The Undergraduate Council last night approved its first slate of student group aid this semester but tabled two grants to religious student groups after one representative questioned the groups’ policies for selecting leaders.
The grant package awarded nearly $20,000 in cash and $2,000 in Harvard University Dining Services food vouchers to 53 organizations that applied in the first wave of funding this semester.
After minimal debate, the bill had nearly come to a vote when Jason L. Lurie ’05 warned the council that approval might jeopardize its tax-exempt status.
Lurie said that two groups receiving grants—the Harvard-Radcliffe Christian Fellowship and the Harvard Asian Baptist Student Koinonia—discriminate on the basis of religion and that supporting these organizations would violate the council’s constitution.

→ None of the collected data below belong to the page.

theorem test_meets_SchedulerCommandsComplete_1 :
    (∃ (c : Ctx) (l : Lane), (l.alive = true) ∧ (l.ea.started = true) ∧ (l.boundaryDue = true) ∧ (l.halfHeat c = true)) ∧
    (∃ (c : Ctx) (l : Lane), (l.alive = true) ∧ (l.ea.started = false ∨ l.boundaryDue = false ∨ l.halfHeat c = false)) ∧
    (∃ (c : Ctx) (l : Lane) (e : EngIx) (n : Entry) (q : List Entry), (l.alive = true) ∧ (l.engFree c e.val = true) ∧ (takeBottom (l.eng e.val).deque = some (n, q))) ∧
    (∃ (c : Ctx) (l : Lane) (e : EngIx), (l.alive = true) ∧ (l.engFree c e.val = true) ∧ ((l.eng e.val).deque = [])) ∧
    (∃ (c : Ctx) (l : Lane) (e : EngIx), (l.alive = true) ∧ ((l.eng e.val).deque ≠ []) ∧ (takeBottom (l.eng e.val).deque = none)) ∧
    (∃ (c : Ctx) (l : Lane) (e : EngIx), (l.alive = true) ∧ (l.engFree c e.val = false)) ∧
    (∃ (c : Ctx) (l : Lane) (e : EngIx), (l.alive = true) ∧ (l.engFree c e.val = true) ∧ ((l.eng e.val).deque = []) ∧ (l.stealFrom c e.val (sweepOrder c.part.member e.val) = none)) ∧
    (∃ (c : Ctx) (l : Lane) (e : EngIx) (v : Nat) (n : Entry) (q : List Entry), (l.alive = true) ∧ (l.engFree c e.val = true) ∧ ((l.eng e.val).deque = []) ∧ (l.stealFrom c e.val (sweepOrder c.part.member e.val) = some (v, n, q)) ∧ (v / 4 = e.val / 4)) :=
  ⟨⟨ctxA, wHurdle [], by decide⟩,
   ⟨ctxA, wReady [], by decide⟩,
   ⟨ctxA, wIdle [⟨1, true, false, false, none⟩], 5, _, _, by decide, by decide, rfl⟩,
   ⟨ctxA, wIdle [], 5, by decide⟩,
   ⟨ctxA, wIdle [⟨1, false, true, false, none⟩], 5, by decide⟩,
   ⟨ctxA, wHurdle [], 5, by decide⟩,
   ⟨ctxA, wIdle [], 5, by decide⟩,
   ⟨ctxA, (wIdle []).setEng 6 { freshEngine with deque := [⟨1, true, false, false, none⟩] }, 5, 6, _, _, by decide, by decide, by decide, rfl, by decide⟩⟩

theorem test_meets_SchedulerCommandsComplete_2 :
    (∃ (c : Ctx) (l : Lane) (e : EngIx), (l.alive = true) ∧ (l.engFit c e.val = true) ∧ ((l.eng e.val).gated = true) ∧ ((l.eng e.val).deque ≠ [])) ∧
    (∃ (c : Ctx) (l : Lane) (e : EngIx) (k : WakeCause), (l.alive = true) ∧ (l.engFit c e.val = false ∨ (l.eng e.val).gated = false ∨ k = .injection)) ∧
    (∃ (c : Ctx) (l : Lane) (h : Fin 8), (l.alive = true) ∧ (l.ea.started = true) ∧ ((l.rd (R.EA_HURDLE h.val)).toNat ≠ 0)) ∧
    (∃ (c : Ctx) (l : Lane) (h : Fin 8), (l.alive = true) ∧ ((l.rd (R.EA_HURDLE h.val)).toNat = 0)) ∧
    (∃ (c : Ctx) (l : Lane) (h : Fin 8), (l.alive = true) ∧ (l.ea.staged.filter (fun x => decide (x.hurdle = h.val)) = []) ∧ (∀ p ∈ l.ea.legs, p.2.window ≠ some h.val)) ∧
    (∃ (c : Ctx) (l : Lane) (h : Fin 8) (ch : Nat) (v : W40), (l.alive = true) ∧ (l.ea.staged = [⟨h.val, .torque ch, v⟩]) ∧ (∀ p ∈ l.ea.legs, p.2.window ≠ some h.val) ∧ (ch < motorCount c.part.member)) ∧
    (∃ (c : Ctx) (l : Lane) (h : Fin 8) (a : Nat) (v : W40), (l.alive = true) ∧ (l.ea.staged = [⟨h.val, .sram a, v⟩]) ∧ (∀ p ∈ l.ea.legs, p.2.window ≠ some h.val)) ∧
    (∃ (c : Ctx) (l : Lane) (k : Nat) (d : LegDesc) (x : Done), (l.alive = true) ∧ (l.bk.waiting = []) ∧ (l.image.legs = [(k, d)]) ∧ (d.runAhead = true) ∧ ((l.leg k).due = true) ∧ ((l.leg k).squashed = false) ∧ (l.ea.done.find? (fun y => decide (y.leg = k) && y.ahead) = some x)) :=
  ⟨⟨ctxA, (wIdle []).setEng 6 { freshEngine with gated := true, deque := [⟨1, true, false, false, none⟩] }, 6, by decide⟩,
   ⟨ctxA, wIdle [], 5, .scheduler, by decide⟩,
   ⟨ctxA, wHurdle [], 0, by decide⟩,
   ⟨ctxA, wHurdle [], 1, by decide⟩,
   ⟨ctxA, wStaged (.torque 0), 1, by decide⟩,
   ⟨ctxA, wStaged (.torque 1), 0, 1, 5, by decide⟩,
   ⟨ctxA, wStaged (.sram 0x20000000), 0, 0x20000000, 5, by decide⟩,
   ⟨ctxA, { wHurdle [⟨1, 5, true, false, [], [], 0, []⟩] with image := { (default : Image) with legs := [(1, { wPlaced with runAhead := true })] } }, 1, { wPlaced with runAhead := true }, ⟨1, 5, true, false, [], [], 0, []⟩, by decide, by decide, by decide, by decide, by decide, by decide, by decide⟩⟩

According to excerpts from their constitutions that Lurie read at the meeting, members of both organizations have to subscribe to the groups’ faiths to be eligible for leadership positions.
“If we violate our charter, we’ll lose our tax-exempt status,” Lurie said. “It’s the law.”

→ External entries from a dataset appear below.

-- ==== Sys2Proof/Machine/Readback.lean ====
section
/-! DEFINITION. The commands that read the unit list back, GET_UNIT and GET_BYTE (41_tlv_builders.md R138-R140). -/

namespace Sys2Proof.Machine

/-- The word GET_UNIT returns: the id in bits 23:8 and the length in bits 7:0 (R139, 20_memory.md R69). -/
def ContainerUnit.header (u : ContainerUnit) : Word :=
  BitVec.ofNat 32 (u.id.toNat <<< 8 ||| u.content.length)

/-- GET_UNIT IDX (R139), its check 4 first. -/
def execGetUnit (idx : Nat) (s : State) : Host.Outcome State Fault Refusal :=
  .next (match s.units[idx]? with
    | none => Ended.raised (.command .badOperand) s
    | some u => Ended.ok (s.setResult u.header)).complete

/-- GET_BYTE IDX, BIDX (R140), its check 4 first. -/
def execGetByte (idx bidx : Nat) (s : State) : Host.Outcome State Fault Refusal :=
  .next (match s.units[idx]? with
    | none => Ended.raised (.command .badOperand) s
    | some u =>
      match u.content[bidx]? with
      | none => Ended.raised (.command .badOperand) s
      | some b => Ended.ok (s.setResult (b.setWidth 32))).complete

end Sys2Proof.Machine
end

The council ultimately decided to approve the grants package but set aside those two groups for consideration at a future meeting.
Membership in Christian Fellowship is open to all, said Deborah C. Morton ’03, a member of the group’s executive board.
But she added that Lurie’s claims raise complex questions about her group’s leadership policies.
“I don’t believe that a non-Christian could really lead the group,” she said. “The point of a religious organization is to be faithful to the religion.”
“It is kind of discriminating against religious organizations,” Morton said of Lurie’s claims.
During the meeting, council Treasurer Eric J. Powell ’04 said every student group that receives a grant from the council signs a pledge that the group does not discriminate on a number of bases, including religion.
Leaders of the Harvard Asian Baptist Student Koinonia could not be reached late last night.
In other activity on the grants bill, Rory S. Donald ’04 proposed an amendment to subtract $150 from the Harvard Friends of Scouting grant and divide the money equally between the cheerleading squad and Crimson Dance Team.
“Some of you will question my motives,” Donald told an amused council. “But they provide a really valuable service to the Harvard community.”